FITOPLÂNCTON TEM PAPEL GIGANTE NA VIDA MARINHA
O Prochlorococcus habita 75% das águas superficiais iluminadas pelo sol e é responsável por cerca de 20% do oxigênio produzido no planeta. Mais que isso: transforma luz solar e dióxido de carbono em alimento na base do ecossistema marinho.

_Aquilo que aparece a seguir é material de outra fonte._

-- ==== Sys2Proof/Laws/WithinLvp.lean ====
section
/-!
SUPPORT. The operations of Machine/Lvp.lean change nothing outside their masks (Laws/Within.lean).
-/
namespace Sys2Proof.Machine

theorem State.modLvp_within {msk : Nat} {s00 : State} (s : State) (l : Lane) (f : LvpSt → LvpSt) (hm : 137438953472 &&& msk = 137438953472) (h0 : Within msk s00 s) :
    Within msk s00 (State.modLvp s l f) := by
  refine within_trans h0 ?_
  unfold State.modLvp
  exact (State.modPap_within _ _ _ (msub rfl hm) (Within.refl _))

theorem State.goPath_within {msk : Nat} {s00 : State} (s : State) (l : Lane) (path pair : Nat) (hm : 4194304 &&& msk = 4194304) (h0 : Within msk s00 s) :
    Within msk s00 (State.goPath s l path pair) := by
  refine within_trans h0 ?_
  unfold State.goPath
  exact (State.irqOf_within _ _ _ _ _ (msub rfl hm) (fsub rfl hm) (within_wr _ _ _ _ _ (fsub rfl hm) (within_wr _ _ _ _ _ (fsub rfl hm) (Within.refl _))))

theorem State.isolate_within {msk : Nat} {s00 : State} (s : State) (l : Lane) (flag : Fld) (hm : 137443147780 &&& msk = 137443147780) (hg2 : flag.inM msk = true) (h0 : Within msk s00 s) :
    Within msk s00 (State.isolate s l flag) := by
  refine within_trans h0 ?_
  unfold State.isolate
  lift_lets -useContext -merge -underBinder
  intro x0 x1
  have hx1 : Within msk s x1 := (within_inc _ _ _ _ _ (fsub rfl hm) (within_set _ _ _ _ hg2 (within_wr _ _ _ _ _ (fsub rfl hm) (State.goPath_within _ _ _ _ (msub rfl hm) (Within.refl _)))))
  clear_value x1
  intro x2
  have hx2 : Within msk s x2 := (State.irqOf_within _ _ _ _ _ (msub rfl hm) (fsub rfl hm) (State.modLvp_within _ _ _ (msub rfl hm) hx1))
  clear_value x2
  exact (within_when _ _ hx2 (fun _ => (State.log_within _ _ _ _ (msub rfl hm) (Within.refl _))))

theorem State.tBatTake_within {msk : Nat} {s00 : State} (s : State) (l : Lane) (hm : 137443147776 &&& msk = 137443147776) (h0 : Within msk s00 s) :
    Within msk s00 (State.tBatTake s l) := by
  refine within_trans h0 ?_
  unfold State.tBatTake
  lift_lets -useContext -merge -underBinder
  intro x0 x1
  try clear_value x1
  refine within_ite (fun _ => ?_) (fun _ => ?_)
  · exact (State.modLvp_within _ _ _ (msub rfl hm) (within_wrS _ _ _ _ _ (fsub rfl hm) (Within.refl _)))
  · exact (Within.refl _)

theorem State.goStage_within {msk : Nat} {s00 : State} (s : State) (l : Lane) (st : Nat) (hm : 137443147776 &&& msk = 137443147776) (h0 : Within msk s00 s) :
    Within msk s00 (State.goStage s l st) := by
  refine within_trans h0 ?_
  unfold State.goStage
  exact (State.modLvp_within _ _ _ (msub rfl hm) (within_wr _ _ _ _ _ (fsub rfl hm) (Within.refl _)))

theorem State.profStart_within {msk : Nat} {s00 : State} (s : State) (l : Lane) (hm : 137443147776 &&& msk = 137443147776) (h0 : Within msk s00 s) :
    Within msk s00 (State.profStart s l) := by
  refine within_trans h0 ?_
  unfold State.profStart
  exact (State.goStage_within _ _ _ (msub rfl hm) (Within.refl _))

theorem State.lasting_within {msk : Nat} {s00 : State} (s : State) (l : Lane) (c : Bool) (t : Nat) (hm : 137438953472 &&& msk = 137438953472) (h0 : Within msk s00 s) :
    Within1 msk s00 (State.lasting s l c t) := by
  refine within1_trans h0 ?_
  unfold State.lasting
  refine within1_ite (fun _ => ?_) (fun _ => ?_)
  · split
    · exact ⟨Within.snd (State.modLvp_within _ _ _ (msub rfl hm) (Within.refl _))⟩
    · exact ⟨Within.snd (Within.refl _)⟩
  · exact ⟨Within.snd (State.modLvp_within _ _ _ (msub rfl hm) (Within.refl _))⟩

theorem State.stageMove_within {msk : Nat} {s00 : State} (s : State) (l : Lane) (limiting : Bool) (hm : 137443147776 &&& msk = 137443147776) (h0 : Within msk s00 s) :
    Within msk s00 (State.stageMove s l limiting) := by
  refine within_trans h0 ?_
  unfold State.stageMove
  lift_lets -useContext -merge -underBinder
  intro x0 x1
  try clear_value x1
  intro x2
  try clear_value x2
  intro x3
  have hx3 : Within1 msk s x3 := (State.lasting_within _ _ _ _ (msub rfl hm) (Within.refl _))
  clear_value x3
  intro x4
  try clear_value x4
  intro x5
  have hx5 : Within1 msk s x5 := (State.lasting_within _ _ _ _ (msub rfl hm) (Within.refl _))
  clear_value x5
  intro x6
  have hx6 : Within1 msk s x6 := (State.lasting_within _ _ _ _ (msub rfl hm) (Within.refl _))
  clear_value x6
  refine within_ite (fun _ => ?_) (fun _ => ?_)
  · refine within_ite (fun _ => ?_) (fun _ => ?_)
    · exact (Within.refl _)
    · exact (State.goStage_within _ _ _ (msub rfl hm) (Within.refl _))
  · refine within_ite (fun _ => ?_) (fun _ => ?_)
    · exact (State.goStage_within _ _ _ (msub rfl hm) (Within.refl _))
    · refine within_ite (fun _ => ?_) (fun _ => ?_)
      · refine within_ite (fun _ => ?_) (fun _ => ?_)
        · exact (State.goStage_within _ _ _ (msub rfl hm) (Within.refl _))
        · exact (Within.refl _)
      · refine within_ite (fun _ => ?_) (fun _ => ?_)
        · refine within_ite (fun _ => ?_) (fun _ => ?_)
          · exact (State.goStage_within _ _ _ (msub rfl hm) hx3.h)
          · refine within_ite (fun _ => ?_) (fun _ => ?_)
            · exact (State.goStage_within _ _ _ (msub rfl hm) (within_set _ _ _ _ (fsub rfl hm) hx3.h))
            · exact hx3.h
        · refine within_ite (fun _ => ?_) (fun _ => ?_)
          · refine within_ite (fun _ => ?_) (fun _ => ?_)
            · exact (State.goStage_within _ _ _ (msub rfl hm) hx5.h)
            · exact hx5.h
          · refine within_ite (fun _ => ?_) (fun _ => ?_)
            · exact (State.goStage_within _ _ _ (msub rfl hm) hx6.h)
            · exact hx6.h

theorem State.setpoint_within {msk : Nat} {s00 : State} (s : State) (num base : Int) (hm : 4398046511104 &&& msk = 4398046511104) (h0 : Within msk s00 s) :
    Within11 msk s00 (State.setpoint s num base) := by
  refine within11_trans h0 ?_
  unfold State.setpoint
  lift_lets -useContext -merge -underBinder
  intro x0
  have hx0 : Within1 msk s x0 := (State.roundQ_within _ _ _ (msub rfl hm) (Within.refl _))
  clear_value x0
  refine within11_ite (fun _ => ?_) (fun _ => ?_)
  · exact ⟨Within.snd (Within.refl _)⟩
  · refine within11_ite (fun _ => ?_) (fun _ => ?_)
    · exact ⟨Within.snd hx0.h⟩
    · exact ⟨Within.snd hx0.h⟩

theorem State.profWrite_within {msk : Nat} {s00 : State} (s : State) (l : Lane) (hm : 4535489659968 &&& msk = 4535489659968) (h0 : Within msk s00 s) :
    Within msk s00 (State.profWrite s l) := by
  refine within_trans h0 ?_
  unfold State.profWrite
  lift_lets -useContext -merge -underBinder
  intro x0 x1
  have hx1 : Within11 msk s x1 := (State.setpoint_within _ _ _ (msub rfl hm) (Within.refl _))
  clear_value x1
  intro x2
  have hx2 : Within11 msk s x2 := (State.setpoint_within _ _ _ (msub rfl hm) hx1.h)
  clear_value x2
  intro x3
  have hx3 : Within msk s x3 := (State.modLvp_within _ _ _ (msub rfl hm) (within_when _ _ hx2.h (fun _ => (within_set _ _ _ _ (fsub rfl hm) (Within.refl _)))))
  clear_value x3
  refine within_ite (fun _ => ?_) (fun _ => ?_)
  · exact (State.hvcSet_within _ _ _ _ (msub rfl hm) hx3)
  · exact hx3

theorem State.supplyShow_within {msk : Nat} {s00 : State} (s : State) (l : Lane) (vbat : Nat) (hm : 2097152 &&& msk = 2097152) (h0 : Within msk s00 s) :
    Within msk s00 (State.supplyShow s l vbat) := by
  refine within_trans h0 ?_
  unfold State.supplyShow
  lift_lets -useContext -merge -underBinder
  intro x0 x1
  refine within_ite (fun _ => ?_) (fun _ => ?_)
  · exact (within_wrSat _ _ _ _ _ (by unfold x1; split <;> exact fsub rfl hm) (within_put _ _ _ _ _ (by unfold x0; split <;> exact fsub rfl hm) (Within.refl _)))
  · exact (Within.refl _)

theorem execLvpSample_within {msk : Nat} (l : Lane) (vbat vbus : Nat) (ip : Int) (s : State) (hm : 8933538267140 &&& msk = 8933538267140) :
    WithinOut msk s (execLvpSample l vbat vbus ip s) := by
  unfold execLvpSample
  lift_lets -useContext -merge -underBinder
  intro x0 x1
  have hx1 : Within msk s x1 := (within_advTo _ (msub rfl hm) (Within.refl _))
  clear_value x1
  intro x2
  have hx2 : Within msk s x2 := (State.supplyShow_within _ _ _ (msub rfl hm) (State.tBatTake_within _ _ (msub rfl hm) (within_wrS _ _ _ _ _ (fsub rfl hm) (within_wrSat _ _ _ _ _ (fsub rfl hm) (within_wrSat _ _ _ _ _ (fsub rfl hm) hx1)))))
  clear_value x2
  intro x3
  have hx3 : Within msk s x3 := (within_put _ _ _ _ _ (fsub rfl hm) hx2)
  clear_value x3
  intro x4
  have hx4 : Within msk s x4 := (State.modLvp_within _ _ _ (msub rfl hm) hx3)
  clear_value x4
  intro x5
  try clear_value x5
  intro x6
  try clear_value x6
  intro x7
  try clear_value x7
  exact withinOut_next (within_ite (fun _ => (within_ite (fun _ => (State.profStart_within _ _ (msub rfl hm) (State.goPath_within _ _ _ _ (msub rfl hm) hx4))) (fun _ => (within_ite (fun _ => (within_inc _ _ _ _ _ (fsub rfl hm) (State.isolate_within _ _ _ (msub rfl hm) (fsub rfl hm) hx4))) (fun _ => (within_ite (fun _ => (State.isolate_within _ _ _ (msub rfl hm) (fsub rfl hm) hx4)) (fun _ => hx4))))))) (fun _ => (Within.refl _)))

theorem execLvpHandover_within {msk : Nat} (l : Lane) (s : State) (hm : 171802887232 &&& msk = 171802887232) :
    WithinOut msk s (execLvpHandover l s) := by
  unfold execLvpHandover
  lift_lets -useContext -merge -underBinder
  intro x0 x1
  try clear_value x1
  intro x2
  have hx2 : Within msk s x2 := (within_set _ _ _ _ (fsub rfl hm) (State.goStage_within _ _ _ (msub rfl hm) (State.goPath_within _ _ _ _ (msub rfl hm) (Within.refl _))))
  clear_value x2
  intro x3
  have hx3 : Within msk s x3 := (State.modLvp_within _ _ _ (msub rfl hm) (within_inc _ _ _ _ _ (fsub rfl hm) hx2))
  clear_value x3
  exact withinOut_next (within_ite (fun _ => (within_each _ _ hx3 (fun _ _ => (within_ite (fun _ => (State.hvcStep_within _ _ (msub rfl hm) (Within.refl _))) (fun _ => (Within.refl _)))))) (fun _ => (Within.refl _)))

theorem execLvpHandoverEnd_within {msk : Nat} (l : Lane) (s : State) (hm : 8933536169984 &&& msk = 8933536169984) :
    WithinOut msk s (execLvpHandoverEnd l s) := by
  unfold execLvpHandoverEnd
  lift_lets -useContext -merge -underBinder
  intro x0
  try clear_value x0
  intro x1
  try clear_value x1
  intro x2
  have hx2 : Within msk s x2 := (State.goPath_within _ _ _ _ (msub rfl hm) (within_advTo _ (msub rfl hm) (Within.refl _)))
  clear_value x2
  exact withinOut_next (within_ite (fun _ => (State.modLvp_within _ _ _ (msub rfl hm) (within_set _ _ _ _ (fsub rfl hm) hx2))) (fun _ => (Within.refl _)))

theorem execLvpRequalEnd_within {msk : Nat} (l : Lane) (s : State) (hm : 8967895909440 &&& msk = 8967895909440) :
    WithinOut msk s (execLvpRequalEnd l s) := by
  unfold execLvpRequalEnd
  exact withinOut_next (by
    split
    · lift_lets -useContext -merge -underBinder
      intro x0
      have hx0 : Within msk s x0 := (State.modLvp_within _ _ _ (msub rfl hm) (within_clr _ _ _ _ (fsub rfl hm) (within_advTo _ (msub rfl hm) (Within.refl _))))
      clear_value x0
      refine within_ite (fun _ => ?_) (fun _ => ?_)
      · exact (within_each _ _ hx0 (fun _ _ => (within_ite (fun _ => (State.hvcStep_within _ _ (msub rfl hm) (Within.refl _))) (fun _ => (Within.refl _)))))
      · exact (Within.refl _)
    · exact (Within.refl _)
)

theorem execLvpCutoff_within {msk : Nat} (l : Lane) (s : State) (hm : 8933536169988 &&& msk = 8933536169988) :
    WithinOut msk s (execLvpCutoff l s) := by
  unfold execLvpCutoff
  exact withinOut_next (by
    split
    · lift_lets -useContext -merge -underBinder
      intro x0
      have hx0 : Within msk s x0 := (within_advTo _ (msub rfl hm) (Within.refl _))
      clear_value x0
      intro x1
      have hx1 : Within msk s x1 := (State.modLvp_within _ _ _ (msub rfl hm) (within_set _ _ _ _ (fsub rfl hm) hx0))
      clear_value x1
      refine within_ite (fun _ => ?_) (fun _ => ?_)
      · refine within_ite (fun _ => ?_) (fun _ => ?_)
        · refine within_ite (fun _ => ?_) (fun _ => ?_)
          · exact hx0
          · exact (within_when _ _ hx1 (fun _ => (State.log_within _ _ _ _ (msub rfl hm) (Within.refl _))))
        · exact (State.isolate_within _ _ _ (msub rfl hm) (fsub rfl hm) hx0)
      · exact (Within.refl _)
    · exact (Within.refl _)
)

theorem execLvpReconnect_within {msk : Nat} (l : Lane) (s : State) (hm : 4194304 &&& msk = 4194304) :
    WithinOut msk s (execLvpReconnect l s) := by
  unfold execLvpReconnect
  exact withinOut_next (within_ite (fun _ => (State.goPath_within _ _ _ _ (msub rfl hm) (Within.refl _))) (fun _ => (Within.refl _)))

theorem execLvpProfileStep_within {msk : Nat} (l : Lane) (limiting : Bool) (s : State) (hm : 13331582682176 &&& msk = 13331582682176) :
    WithinOut msk s (execLvpProfileStep l limiting s) := by
  unfold execLvpProfileStep
  lift_lets -useContext -merge -underBinder
  intro x0
  have hx0 : Within msk s x0 := (State.profWrite_within _ _ (msub rfl hm) (State.stageMove_within _ _ _ (msub rfl hm) (within_advTo _ (msub rfl hm) (Within.refl _))))
  clear_value x0
  exact withinOut_next (within_ite (fun _ => (State.modLvp_within _ _ _ (msub rfl hm) hx0)) (fun _ => (Within.refl _)))

theorem execActUndervoltage_within {msk : Nat} (l : Lane) (vact : Nat) (s : State) (hm : 4194304 &&& msk = 4194304) :
    WithinOut msk s (execActUndervoltage l vact s) := by
  unfold execActUndervoltage
  lift_lets -useContext -merge -underBinder
  intro x0 x1
  have hx1 : Within msk s x1 := (within_wrSat _ _ _ _ _ (fsub rfl hm) (Within.refl _))
  clear_value x1
  intro x2
  try clear_value x2
  exact withinOut_next (within_ite (fun _ => (within_when _ _ hx1 (fun _ => (within_set _ _ _ _ (fsub rfl hm) (Within.refl _))))) (fun _ => (Within.refl _)))

theorem execVbat9vCrossing_within {msk : Nat} (l : Lane) (up : Bool) (s : State) (hm : 137445244928 &&& msk = 137445244928) :
    WithinOut msk s (execVbat9vCrossing l up s) := by
  unfold execVbat9vCrossing
  lift_lets -useContext -merge -underBinder
  intro x0 x1 x2
  have hx2 : Within msk s x2 := (within_when _ _ (State.modPap_within _ _ _ (msub rfl hm) (Within.refl _)) (fun _ => (within_set _ _ _ _ (fsub rfl hm) (Within.refl _))))
  clear_value x2
  exact withinOut_next (within_ite (fun _ => (State.actSync_within _ _ (msub rfl hm) (within_when _ _ hx2 (fun _ => (within_put _ _ _ _ _ (by unfold x1; split <;> exact fsub rfl hm) (Within.refl _)))))) (fun _ => (Within.refl _)))


end Sys2Proof.Machine
end

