-- ==== Sys2Proof/Laws/WithinVrcOps.lean ====
section
/-!
SUPPORT. The operations of Machine/VrcOps.lean change nothing outside their masks (Laws/Within.lean).
-/
namespace Sys2Proof.Machine

theorem State.modVrc_within {msk : Nat} {s00 : State} (s : State) (l : Lane) (f : VrcSt → VrcSt) (hm : 137438953472 &&& msk = 137438953472) (h0 : Within msk s00 s) :
    Within msk s00 (State.modVrc s l f) := by
  refine within_trans h0 ?_
  unfold State.modVrc
  exact (State.modPap_within _ _ _ (msub rfl hm) (Within.refl _))

theorem State.setShed_within {msk : Nat} {s00 : State} (s : State) (l : Lane) (st : Nat) (hm : 137443147776 &&& msk = 137443147776) (h0 : Within msk s00 s) :
    Within msk s00 (State.setShed s l st) := by
  refine within_trans h0 ?_
  unfold State.setShed
  lift_lets -useContext -merge -underBinder
  intro x0 x1
  try clear_value x1
  exact (within_each _ _ (State.modVrc_within _ _ _ (msub rfl hm) (within_wr _ _ _ _ _ (fsub rfl hm) (Within.refl _))) (fun _ _ => (within_put _ _ _ _ _ (fsub rfl hm) (Within.refl _))))

theorem State.vrcRestore_within {msk : Nat} {s00 : State} (s : State) (l : Lane) (hm : 137443147776 &&& msk = 137443147776) (h0 : Within msk s00 s) :
    Within msk s00 (State.vrcRestore s l) := by
  refine within_trans h0 ?_
  unfold State.vrcRestore
  lift_lets -useContext -merge -underBinder
  intro x0
  try clear_value x0
  intro x1
  have hx1 : Within msk s x1 := (within_when _ _ (Within.refl _) (fun _ => (within_inc _ _ _ _ _ (fsub rfl hm) (Within.refl _))))
  clear_value x1
  refine within_ite (fun _ => ?_) (fun _ => ?_)
  · exact (State.setShed_within _ _ _ (msub rfl hm) hx1)
  · exact (Within.refl _)

theorem State.owe_within {msk : Nat} {s00 : State} (s : State) (l : Lane) (f : RailFrame) (hm : 137438953472 &&& msk = 137438953472) (h0 : Within msk s00 s) :
    Within msk s00 (State.owe s l f) := by
  refine within_trans h0 ?_
  unfold State.owe
  exact (State.modVrc_within _ _ _ (msub rfl hm) (Within.refl _))

theorem State.retarget_within {msk : Nat} {s00 : State} (s : State) (l : Lane) (target : Nat) (tag : Option Nat) (hm : 137443147776 &&& msk = 137443147776) (h0 : Within msk s00 s) :
    Within msk s00 (State.retarget s l target tag) := by
  refine within_trans h0 ?_
  unfold State.retarget
  lift_lets -useContext -merge -underBinder
  intro x0
  try clear_value x0
  intro x1
  try clear_value x1
  intro x2
  have hx2 : Within msk s x2 := (within_wr _ _ _ _ _ (fsub rfl hm) (State.modVrc_within _ _ _ (msub rfl hm) (Within.refl _)))
  clear_value x2
  refine within_ite (fun _ => ?_) (fun _ => ?_)
  · exact (State.vrcRestore_within _ _ (msub rfl hm) hx2)
  · exact hx2

theorem State.vrcStart_within {msk : Nat} {s00 : State} (s : State) (l : Lane) (hm : 137443147776 &&& msk = 137443147776) (h0 : Within msk s00 s) :
    Within msk s00 (State.vrcStart s l) := by
  refine within_trans h0 ?_
  unfold State.vrcStart
  lift_lets -useContext -merge -underBinder
  intro x0
  try clear_value x0
  intro x1
  have hx1 : Within msk s x1 := (State.modVrc_within _ _ _ (msub rfl hm) (Within.refl _))
  clear_value x1
  exact (State.setShed_within _ _ _ (msub rfl hm) (within_wr _ _ _ _ _ (fsub rfl hm) hx1))

theorem State.popOwed_within {msk : Nat} {s00 : State} (s : State) (l : Lane) (hm : 137438953472 &&& msk = 137438953472) (h0 : Within msk s00 s) :
    Within msk s00 (State.popOwed s l) := by
  refine within_trans h0 ?_
  unfold State.popOwed
  exact (State.modVrc_within _ _ _ (msub rfl hm) (Within.refl _))


end Sys2Proof.Machine
end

“Nos mares tropicais, quase metade da produção de alimento vem dele”, diz Ribalet. “Centenas de espécies dependem diretamente desse microrganismo.”
Metade da fotossíntese do planeta acontece no oceano.
Outros tipos de fitoplâncton podem até assumir parte desse papel, mas Ribalet alerta que não são substitutos perfeitos. “A evolução criou uma interação muito específica”, explica. “Alterar esse equilíbrio vai afetar um sistema único, que levou milhões de anos para se formar.”
Essas conclusões colocam em xeque décadas de previsões de que o Prochlorococcus se beneficiaria do aquecimento do oceano – hipóteses baseadas em dados limitados de laboratório. Neste novo estudo, os pesquisadores analisaram amostras coletadas ao longo de uma década em expedições pelo Pacífico.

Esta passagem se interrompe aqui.